Investigators Find No Evidence Of Chemical Drift In Forest Spray Complaint
The Oregon Department of Agriculture says it found no evidence of chemical drift after responding to an exposure complaint from a former member of the state’s Board of Forestry.
The agency opened an investigation after Peter Hayes of Washington County forest company Hyla Woods complained he and workers were exposed to weed killer sprayed on a nearby tree farm operated by Stimson Lumber.
Vegetation samples on Hyla Woods property taken by state investigators showed no evidence that chemicals had drifted from Stimson’s tree farm, which is more than a half-mile away.
Scott Gray, Western Resource Manager Stimson Lumber, said the findings show the current system works.
“Everyone involved, from the state agencies to the landowners, cooperated well and acted as good neighbors should,” Gray said. “The conclusion is a confirmation that we followed all the regulations and best management practices and as a result, our application ended up precisely where we intended it to be without any drift onto adjacent lands.”
Hayes could not be reached for comment.
His complaint comes in the midst of ongoing controversy over aerial spraying on Oregon’s forests.

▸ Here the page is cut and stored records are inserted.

theorem State.containPort_kept (s : State) (x1 : HPort) : (State.containPort s x1).kept = s.kept := by
  unfold State.containPort
  extract_lets mine s1 s2 s3 s4 settle s5 s6 s7 s8 groups s9
  have h2 : s2.kept = s.kept := (foldl_kept _ _ (fun t q => State.qpError_kept t q _) s1).trans ((kept_mk ..).trans (kept_eta s))
  have h3 : s3.kept = s2.kept := foldl_kept _ _ (fun t q => State.clearMatching_kept t q) s2
  have h4 : s4.kept = s3.kept := State.retirePort_kept s3 x1
  have h7 : s7.kept = s4.kept := (foldl_kept _ _ (fun t e => by
    split
    · exact State.breakTree_kept t _
    · rfl) s6).trans ((kept_mk ..).trans (kept_eta s4))
  have h8 : s8.kept = s7.kept := foldl_kept _ _ (fun t q => State.freezeChan_kept t q) s7
  have h9 : s9.kept = s8.kept := (foldl_kept _ _ (fun t e => State.groupDone_kept t _ _) _).trans ((kept_mk ..).trans (kept_eta s8))
  rw [State.rebench_kept, State.endMisses_kept, h9, h8, h7, h4, h3, h2]

theorem State.freezePort_kept (q : List Instr) (s : State) (x1 : HPort) (x2 : Nat) (hq : Held q s.kept) : Held q (State.freezePort s x1 x2).kept := by
  unfold State.freezePort
  repeat' (first | simp only [State.containPort_kept, State.draw_kept, State.loseLists_kept, State.occur_kept, hq] | split | with_reducible refine State.noteCause_kept _ _ _ _ ?_ | with_reducible refine State.enterFrozen_kept _ _ _ _ ?_)

theorem State.thawPort_kept (q : List Instr) (s : State) (x1 : HPort) (hq : Held q s.kept) : Held q (State.thawPort s x1).kept := by
  unfold State.thawPort
  repeat' (first | simp only [State.advanceQp_kept, State.setPath_kept] | with_reducible assumption | with_reducible refine State.setPort_kept _ _ _ _ ?_ | with_reducible refine foldl_held _ _ _ ?_ _ ?_ | intro _)

theorem execFreeze_kept (q : List Instr) (x0 : HPort) (s : State) (hq : Held q s.kept) : HeldO q (execFreeze x0 s) := by
  unfold execFreeze
  repeat' (first | simp only [held_rules, hq] | with_reducible refine State.freezePort_kept _ _ _ _ ?_)

theorem execFatalError_kept (q : List Instr) (x0 : HPort) (s : State) (hq : Held q s.kept) : HeldO q (execFatalError x0 s) := by
  unfold execFatalError
  repeat' (first | simp only [held_rules, hq] | with_reducible refine State.freezePort_kept _ _ _ _ ?_)

theorem execSurpriseDown_kept (q : List Instr) (x0 : HPort) (s : State) (hq : Held q s.kept) : HeldO q (execSurpriseDown x0 s) := by
  unfold execSurpriseDown
  repeat' (first | simp only [State.tunePort_kept, held_rules, hq] | split | with_reducible refine State.freezePort_kept _ _ _ _ ?_)

theorem State.askThaw_kept (q : List Instr) (s : State) (x1 : HPort) (hq : Held q s.kept) : Held q (State.askThaw s x1).kept := by
  unfold State.askThaw
  repeat' (first | simp only [hq] | split | with_reducible refine State.thawPort_kept _ _ _ ?_)

theorem execThaw_kept (q : List Instr) (x0 : HPort) (s : State) (hq : Held q s.kept) : HeldO q (execThaw x0 s) := by
  unfold execThaw
  repeat' (first | simp only [held_rules, hq] | with_reducible refine State.askThaw_kept _ _ _ ?_)

theorem execAutoThaw_kept (q : List Instr) (x0 : HPort) (s : State) (hq : Held q s.kept) : HeldO q (execAutoThaw x0 s) := by
  unfold execAutoThaw
  repeat' (first | simp only [held_rules, hq] | split | with_reducible refine State.thawPort_kept _ _ _ ?_)

theorem State.clearCause_kept (q : List Instr) (s : State) (x1 : HPort) (x2 : BitVec 32) (hq : Held q s.kept) : Held q (State.clearCause s x1 x2).kept := by
  unfold State.clearCause
  repeat' (first | simp only [hq] | with_reducible refine State.setPort_kept _ _ _ _ ?_)

theorem execFreezeCauseClear_kept (q : List Instr) (x0 : HPort) (x1 : BitVec 32) (s : State) (hq : Held q s.kept) : HeldO q (execFreezeCauseClear x0 x1 s) := by
  unfold execFreezeCauseClear
  repeat' (first | simp only [held_rules, hq] | with_reducible refine State.clearCause_kept _ _ _ _ ?_)

theorem execThawComplete_kept (q : List Instr) (x0 : HPort) (s : State) (hq : Held q s.kept) : HeldO q (execThawComplete x0 s) := by
  unfold execThawComplete
  repeat' (first | simp only [State.msix_kept, State.resumeFn_kept, held_rules] | split | with_reducible assumption | with_reducible refine State.setPort_kept _ _ _ _ ?_ | with_reducible refine foldl_held _ _ _ ?_ _ ?_ | intro _)

theorem State.resetPort_kept (q : List Instr) (s : State) (x1 : HPort) (x2 : Bool) (hq : Held q s.kept) : Held q (State.resetPort s x1 x2).kept := by
  unfold State.resetPort
  repeat' (first | simp only [kept_rules, State.dropReads_kept, State.retirePort_kept, State.setBoot_kept, State.setPath_kept, hq] | with_reducible refine State.setPort_kept _ _ _ _ ?_ | with_reducible refine State.endFns_kept _ _ _ ?_)

theorem execPortReset_kept (q : List Instr) (x0 : HPort) (x1 : ResetWhy) (s : State) (hq : Held q s.kept) : HeldO q (execPortReset x0 x1 s) := by
  unfold execPortReset
  repeat' (first | simp only [held_rules, hq] | with_reducible refine State.resetPort_kept _ _ _ _ ?_)

theorem State.bringUp_kept (q : List Instr) (s : State) (x1 : HPort) (x2 : HostLink) (hq : Held q s.kept) : Held q (State.bringUp s x1 x2).kept := by
  unfold State.bringUp
  repeat' (first | simp only [State.tunePort_kept, hq] | split | with_reducible refine State.setPort_kept _ _ _ _ ?_)

theorem execPerstDeassert_kept (q : List Instr) (x0 : HPort) (x1 : Option HostLink) (s : State) (hq : Held q s.kept) : HeldO q (execPerstDeassert x0 x1 s) := by
  unfold execPerstDeassert
  repeat' (first | simp only [State.endWake_kept, State.tunePort_kept, held_rules, hq] | split | with_reducible refine State.bringUp_kept _ _ _ _ ?_)

theorem execDataLinkUp_kept (q : List Instr) (x0 : HPort) (x1 : HostLink) (s : State) (hq : Held q s.kept) : HeldO q (execDataLinkUp x0 x1 s) := by
  unfold execDataLinkUp
  repeat' (first | simp only [held_rules, hq] | split | with_reducible refine State.bringUp_kept _ _ _ _ ?_)

theorem State.admRun_kept (s : State) (x1 : Nat) (x2 : Nat) (x3 : Nat → Bool) (x4 : Nat → List Nat) (x5 : AdminCmd → State) (hx5 : ∀ y0, (x5 y0).kept = s.kept) : (State.admRun s x1 x2 x3 x4 x5).kept = s.kept := by
  unfold State.admRun
  repeat' (first | simp only [State.admAbort_kept, State.admMalformed_kept, hx5] | split | with_reducible refine (State.admRow_kept _ _ _ _ ?_).trans ?_ | intro _)

theorem State.admRun_held (q : List Instr) (s : State) (x1 : Nat) (x2 : Nat) (x3 : Nat → Bool) (x4 : Nat → List Nat) (x5 : AdminCmd → State) (hx5 : ∀ y0, Held q (x5 y0).kept) (hq : Held q s.kept) : Held q (State.admRun s x1 x2 x3 x4 x5).kept := by
  unfold State.admRun
  repeat' (first | simp only [State.admAbort_kept, State.admMalformed_kept, hq] | split | with_reducible refine hx5 _ | with_reducible refine State.admRow_held _ _ _ _ _ ?_ ?_ | intro _)

theorem State.admCreate_kept (s : State) (x1 : Nat) (x2 : State → Nat → State) (hx2 : ∀ y0 y1, (x2 y0 y1).kept = y0.kept) : (State.admCreate s x1 x2).kept = s.kept := by
  unfold State.admCreate
  repeat' (first | simp only [State.admAbort_kept, State.admOk_kept, hx2] | split | with_reducible refine (State.freshHandle_cases (by assumption)).trans ?_)

theorem execCreateCq_kept (x0 : Nat) (s : State) : keptO (execCreateCq x0 s) s.kept = s.kept := by
  unfold execCreateCq
  repeat' (first | simp only [kept_rules] | with_reducible refine (State.admRun_kept _ _ _ _ _ _ ?_).trans ?_ | with_reducible refine (State.admCreate_kept _ _ _ ?_).trans ?_ | intro _)

theorem State.admDestroy_kept (s : State) (x1 : Nat) (x2 : Nat) (x3 : Obj) (x4 : State → Nat → Bool) (x5 : State → Nat → State) (hx5 : ∀ y0 y1, (x5 y0 y1).kept = y0.kept) : (State.admDestroy s x1 x2 x3 x4 x5).kept = s.kept := by
  unfold State.admDestroy
  repeat' (first | simp only [State.admOk_kept, hx5] | with_reducible refine (State.admRun_kept _ _ _ _ _ _ ?_).trans ?_ | intro _)

theorem execDestroyCq_kept (x0 : Nat) (s : State) : keptO (execDestroyCq x0 s) s.kept = s.kept := by
  unfold execDestroyCq
  repeat' (first | simp only [kept_rules] | with_reducible refine (State.admDestroy_kept _ _ _ _ _ _ ?_).trans ?_ | intro _)

theorem execCreateEq_kept (x0 : Nat) (s : State) : keptO (execCreateEq x0 s) s.kept = s.kept := by
  unfold execCreateEq
  repeat' (first | simp only [kept_rules] | with_reducible refine (State.admRun_kept _ _ _ _ _ _ ?_).trans ?_ | with_reducible refine (State.admCreate_kept _ _ _ ?_).trans ?_ | intro _)

theorem execDestroyEq_kept (x0 : Nat) (s : State) : keptO (execDestroyEq x0 s) s.kept = s.kept := by
  unfold execDestroyEq
  repeat' (first | simp only [kept_rules] | with_reducible refine (State.admDestroy_kept _ _ _ _ _ _ ?_).trans ?_ | intro _)

theorem execBindAdminCq_kept (x0 : Nat) (s : State) : keptO (execBindAdminCq x0 s) s.kept = s.kept := by
  unfold execBindAdminCq
  rw [ok_eq, keptO_next]
  exact State.admRun_kept _ _ _ _ _ _ (fun c => State.admOk_kept { s with cqs := _ } _ _)

theorem execCreateSrq_kept (x0 : Nat) (s : State) : keptO (execCreateSrq x0 s) s.kept = s.kept := by
  unfold execCreateSrq
  repeat' (first | simp only [kept_rules] | with_reducible refine (State.admRun_kept _ _ _ _ _ _ ?_).trans ?_ | with_reducible refine (State.admCreate_kept _ _ _ ?_).trans ?_ | intro _)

Last year, after a string of cases alleging chemical drift, environmental advocates tried and failed to push reforms through the Oregon Legislature. This year, environmental groups and coastal residents circulated petitions for ballot measures aiming to limit aerial spraying and stop the practice altogether. Elections officials have yet to rule whether backers gathered enough signatures to qualify any of those measures for the November ballot.
A fifth-generation logger, Hayes previously served on Oregon’s Board of Forestry, where he became known as an advocate for more environmentally-friendly logging practices. That includes the elimination of herbicides, which foresters use after logging a swath of forest to kill plants that would compete with their next crop of timber.
In June, Hayes wrote to state officials raising a several issues about the use of herbicides on Oregon forests.
He questioned the Oregon Department of Agriculture lack of investigation into how herbicides react when they are mixed together during applications, which is common practice. He also took issue with the agency’s methodology for detecting exposure.
“Our communications with the investigators left us with the impression that exposure beyond what can be measured on vegetation does not matter to the ODA system,” he wrote. “ If this is the case, it concerns us and others who live and work in Oregon forests.”
The Oregon Department of Agriculture said Hayes’ questions are being addressed separately from the original complaint.